For more information on mortgages for second charge mortgages, please contact a member of the Strive team, by emailing info@strivemortgages.co.uk or call us on 01273 002697.

Frequently asked questions about second charge mortgages

Are second charge mortgages regulated?

Yes, second charge mortgages are regulated by the Financial Conduct Authority (FCA), the same regulatory body that oversees other types of mortgage lending in the UK. This means that second charge mortgage lenders must adhere to strict rules and guidelines to protect consumers and ensure fair lending practices.

Can I have more than one second charge mortgage?

It is possible to have more than one second charge mortgage on your property, but it may be more difficult to find lenders who are willing to provide this type of borrowing.
Having multiple second charge mortgages can increase your overall level of borrowing and your monthly repayments, which could make it more difficult to keep up with your repayments and increase the risk of defaulting on your loans.

How long does it take to get a second charge mortgage?
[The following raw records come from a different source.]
/-! `State.prepare`. -/

@[simp] theorem State.prepare_err (s : State cfg) (r : F32) (n : Nat) : (s.prepare r n).err = s.err := rfl
@[simp] theorem State.prepare_errInfo (s : State cfg) (r : F32) (n : Nat) : (s.prepare r n).errInfo = s.errInfo := rfl
@[simp] theorem State.prepare_errCnt (s : State cfg) (r : F32) (n : Nat) : (s.prepare r n).errCnt = s.errCnt := rfl
@[simp] theorem State.prepare_sr (s : State cfg) (r : F32) (n : Nat) : (s.prepare r n).sr = clampRate cfg r := rfl
@[simp] theorem State.prepare_maxBlock (s : State cfg) (r : F32) (n : Nat) :
    (s.prepare r n).maxBlock = natWord (clampBlock cfg n) := rfl
@[simp] theorem State.prepare_fadeIn (s : State cfg) (r : F32) (n : Nat) :
    (s.prepare r n).fadeIn = fadeLength (F32.dec 10 1000) (clampRate cfg r) := rfl
@[simp] theorem State.prepare_fadeOut (s : State cfg) (r : F32) (n : Nat) :
    (s.prepare r n).fadeOut = fadeLength (F32.dec 2 1000) (clampRate cfg r) := rfl
@[simp] theorem State.prepare_bufLen (s : State cfg) (r : F32) (n : Nat) :
    (s.prepare r n).bufLen = natWord ((F32.ofNat 4).mul (clampRate cfg r)).toInt := rfl
@[simp] theorem State.prepare_rngIdx (s : State cfg) (r : F32) (n : Nat) : (s.prepare r n).rngIdx = s.rngIdx := rfl
@[simp] theorem State.prepare_noteSeq (s : State cfg) (r : F32) (n : Nat) : (s.prepare r n).noteSeq = 0 := rfl
@[simp] theorem State.prepare_params (s : State cfg) (r : F32) (n : Nat) : (s.prepare r n).params = s.params := rfl
@[simp] theorem State.prepare_voices (s : State cfg) (r : F32) (n : Nat) :
    (s.prepare r n).voices = Vector.replicate cfg.nv (preparedVoice cfg (clampRate cfg r)) := rfl
@[simp] theorem State.prepare_outL (s : State cfg) (r : F32) (n : Nat) : (s.prepare r n).outL = s.outL := rfl
@[simp] theorem State.prepare_outR (s : State cfg) (r : F32) (n : Nat) : (s.prepare r n).outR = s.outR := rfl
@[simp] theorem State.prepare_cmd (s : State cfg) (r : F32) (n : Nat) : (s.prepare r n).cmd = s.cmd := rfl
@[simp] theorem State.prepare_rsp (s : State cfg) (r : F32) (n : Nat) : (s.prepare r n).rsp = s.rsp := rfl
@[simp] theorem State.prepare_port (s : State cfg) (r : F32) (n : Nat) : (s.prepare r n).port = s.port := rfl

/-! `State.startVoice`. -/

@[simp] theorem State.startVoice_err (s : State cfg) (v : Fin cfg.nv) (n : Nat) (x : F32) :
    (s.startVoice v n x).err = s.err := rfl
@[simp] theorem State.startVoice_errInfo (s : State cfg) (v : Fin cfg.nv) (n : Nat) (x : F32) :
    (s.startVoice v n x).errInfo = s.errInfo := rfl
@[simp] theorem State.startVoice_errCnt (s : State cfg) (v : Fin cfg.nv) (n : Nat) (x : F32) :
    (s.startVoice v n x).errCnt = s.errCnt := rfl
@[simp] theorem State.startVoice_sr (s : State cfg) (v : Fin cfg.nv) (n : Nat) (x : F32) :
    (s.startVoice v n x).sr = s.sr := rfl
@[simp] theorem State.startVoice_maxBlock (s : State cfg) (v : Fin cfg.nv) (n : Nat) (x : F32) :
    (s.startVoice v n x).maxBlock = s.maxBlock := rfl
@[simp] theorem State.startVoice_fadeIn (s : State cfg) (v : Fin cfg.nv) (n : Nat) (x : F32) :
    (s.startVoice v n x).fadeIn = s.fadeIn := rfl
@[simp] theorem State.startVoice_fadeOut (s : State cfg) (v : Fin cfg.nv) (n : Nat) (x : F32) :
    (s.startVoice v n x).fadeOut = s.fadeOut := rfl
@[simp] theorem State.startVoice_bufLen (s : State cfg) (v : Fin cfg.nv) (n : Nat) (x : F32) :
    (s.startVoice v n x).bufLen = s.bufLen := rfl
@[simp] theorem State.startVoice_rngIdx (s : State cfg) (v : Fin cfg.nv) (n : Nat) (x : F32) :
    (s.startVoice v n x).rngIdx = s.rngIdx + (voiceStart s.sr (s.noteSeq + 1) s.rngIdx n x (s.voice v)).karplus.len := rfl
@[simp] theorem State.startVoice_noteSeq (s : State cfg) (v : Fin cfg.nv) (n : Nat) (x : F32) :
    (s.startVoice v n x).noteSeq = s.noteSeq + 1 := rfl
@[simp] theorem State.startVoice_params (s : State cfg) (v : Fin cfg.nv) (n : Nat) (x : F32) :
    (s.startVoice v n x).params = s.params := rfl
@[simp] theorem State.startVoice_voices (s : State cfg) (v : Fin cfg.nv) (n : Nat) (x : F32) :
    (s.startVoice v n x).voices = s.voices.set v (voiceStart s.sr (s.noteSeq + 1) s.rngIdx n x (s.voice v)) := rfl
@[simp] theorem State.startVoice_outL (s : State cfg) (v : Fin cfg.nv) (n : Nat) (x : F32) :
    (s.startVoice v n x).outL = s.outL := rfl
@[simp] theorem State.startVoice_outR (s : State cfg) (v : Fin cfg.nv) (n : Nat) (x : F32) :
    (s.startVoice v n x).outR = s.outR := rfl
@[simp] theorem State.startVoice_cmd (s : State cfg) (v : Fin cfg.nv) (n : Nat) (x : F32) :
    (s.startVoice v n x).cmd = s.cmd := rfl
@[simp] theorem State.startVoice_rsp (s : State cfg) (v : Fin cfg.nv) (n : Nat) (x : F32) :
    (s.startVoice v n x).rsp = s.rsp := rfl
@[simp] theorem State.startVoice_port (s : State cfg) (v : Fin cfg.nv) (n : Nat) (x : F32) :
    (s.startVoice v n x).port = s.port := rfl

/-! `State.renderFrame`. -/

@[simp] theorem State.renderFrame_err (s : State cfg) (v : Fin cfg.nv) (f : Nat) :
    (s.renderFrame v f).err = s.err := rfl
@[simp] theorem State.renderFrame_errInfo (s : State cfg) (v : Fin cfg.nv) (f : Nat) :
    (s.renderFrame v f).errInfo = s.errInfo := rfl
@[simp] theorem State.renderFrame_errCnt (s : State cfg) (v : Fin cfg.nv) (f : Nat) :
    (s.renderFrame v f).errCnt = s.errCnt := rfl
@[simp] theorem State.renderFrame_sr (s : State cfg) (v : Fin cfg.nv) (f : Nat) : (s.renderFrame v f).sr = s.sr := rfl
@[simp] theorem State.renderFrame_maxBlock (s : State cfg) (v : Fin cfg.nv) (f : Nat) :
    (s.renderFrame v f).maxBlock = s.maxBlock := rfl
@[simp] theorem State.renderFrame_fadeIn (s : State cfg) (v : Fin cfg.nv) (f : Nat) :
    (s.renderFrame v f).fadeIn = s.fadeIn := rfl
@[simp] theorem State.renderFrame_fadeOut (s : State cfg) (v : Fin cfg.nv) (f : Nat) :
    (s.renderFrame v f).fadeOut = s.fadeOut := rfl
@[simp] theorem State.renderFrame_bufLen (s : State cfg) (v : Fin cfg.nv) (f : Nat) :
    (s.renderFrame v f).bufLen = s.bufLen := rfl
@[simp] theorem State.renderFrame_rngIdx (s : State cfg) (v : Fin cfg.nv) (f : Nat) :
    (s.renderFrame v f).rngIdx = (voiceFrame s.sr s.fadeIn s.fadeOut s.bufLen s.rngIdx (s.voice v)).rng := rfl
@[simp] theorem State.renderFrame_noteSeq (s : State cfg) (v : Fin cfg.nv) (f : Nat) :
    (s.renderFrame v f).noteSeq = s.noteSeq := rfl
@[simp] theorem State.renderFrame_params (s : State cfg) (v : Fin cfg.nv) (f : Nat) :
    (s.renderFrame v f).params = s.params := rfl
@[simp] theorem State.renderFrame_voices (s : State cfg) (v : Fin cfg.nv) (f : Nat) :
    (s.renderFrame v f).voices = s.voices.set v (voiceFrame s.sr s.fadeIn s.fadeOut s.bufLen s.rngIdx (s.voice v)).voice := rfl
@[simp] theorem State.renderFrame_outL (s : State cfg) (v : Fin cfg.nv) (f : Nat) :
    (s.renderFrame v f).outL = s.outL.accumulate f (voiceFrame s.sr s.fadeIn s.fadeOut s.bufLen s.rngIdx (s.voice v)).left := rfl
@[simp] theorem State.renderFrame_outR (s : State cfg) (v : Fin cfg.nv) (f : Nat) :
    (s.renderFrame v f).outR = s.outR.accumulate f (voiceFrame s.sr s.fadeIn s.fadeOut s.bufLen s.rngIdx (s.voice v)).right := rfl
@[simp] theorem State.renderFrame_cmd (s : State cfg) (v : Fin cfg.nv) (f : Nat) :
    (s.renderFrame v f).cmd = s.cmd := rfl
@[simp] theorem State.renderFrame_rsp (s : State cfg) (v : Fin cfg.nv) (f : Nat) :
    (s.renderFrame v f).rsp = s.rsp := rfl
@[simp] theorem State.renderFrame_port (s : State cfg) (v : Fin cfg.nv) (f : Nat) :
    (s.renderFrame v f).port = s.port := rfl

/-! Voices. -/

theorem State.voice_eq (s : State cfg) (v : Fin cfg.nv) : s.voice v = s.voices[v] := rfl

/-- States with the same voices are the same at every voice. -/
theorem State.voice_congr {s t : State cfg} (h : s.voices = t.voices) (v : Fin cfg.nv) : s.voice v = t.voice v := by
  rw [State.voice_eq, State.voice_eq, h]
Second charge mortgages can be arranged relatively quickly compared to other types of borrowing.
In some cases, it may be possible to complete a second charge mortgage application and receive funds within just 2-3 weeks. However, the process typically takes between 4-6 weeks from application to completion.

What happens if I can’t repay my second charge mortgage?

If you are unable to repay your second charge mortgage, the lender may take legal action against you in order to recover the outstanding debt. This could include seeking a court order to repossess your property in order to sell it and recover the amount owed.
However, it is important to note that the first charge lender would have priority over the second charge lender in the event of repossession. This means that the first charge lender would be entitled to recover their debt before the second charge lender. If the sale of the property does not cover the debts owed to both lenders, then the second charge lender may not be able to recover the full amount owed.

Can I use a second charge mortgage for business purposes?

Some second charge mortgage lenders may allow you to release equity from your property for business purposes, such as to invest in your business or to fund a new venture.
However, it is important to note that this will depend on the specific lender’s criteria and they may have certain requirements that need to be met.
In general, first charge residential mortgage lenders may be more reluctant to release equity for business purposes.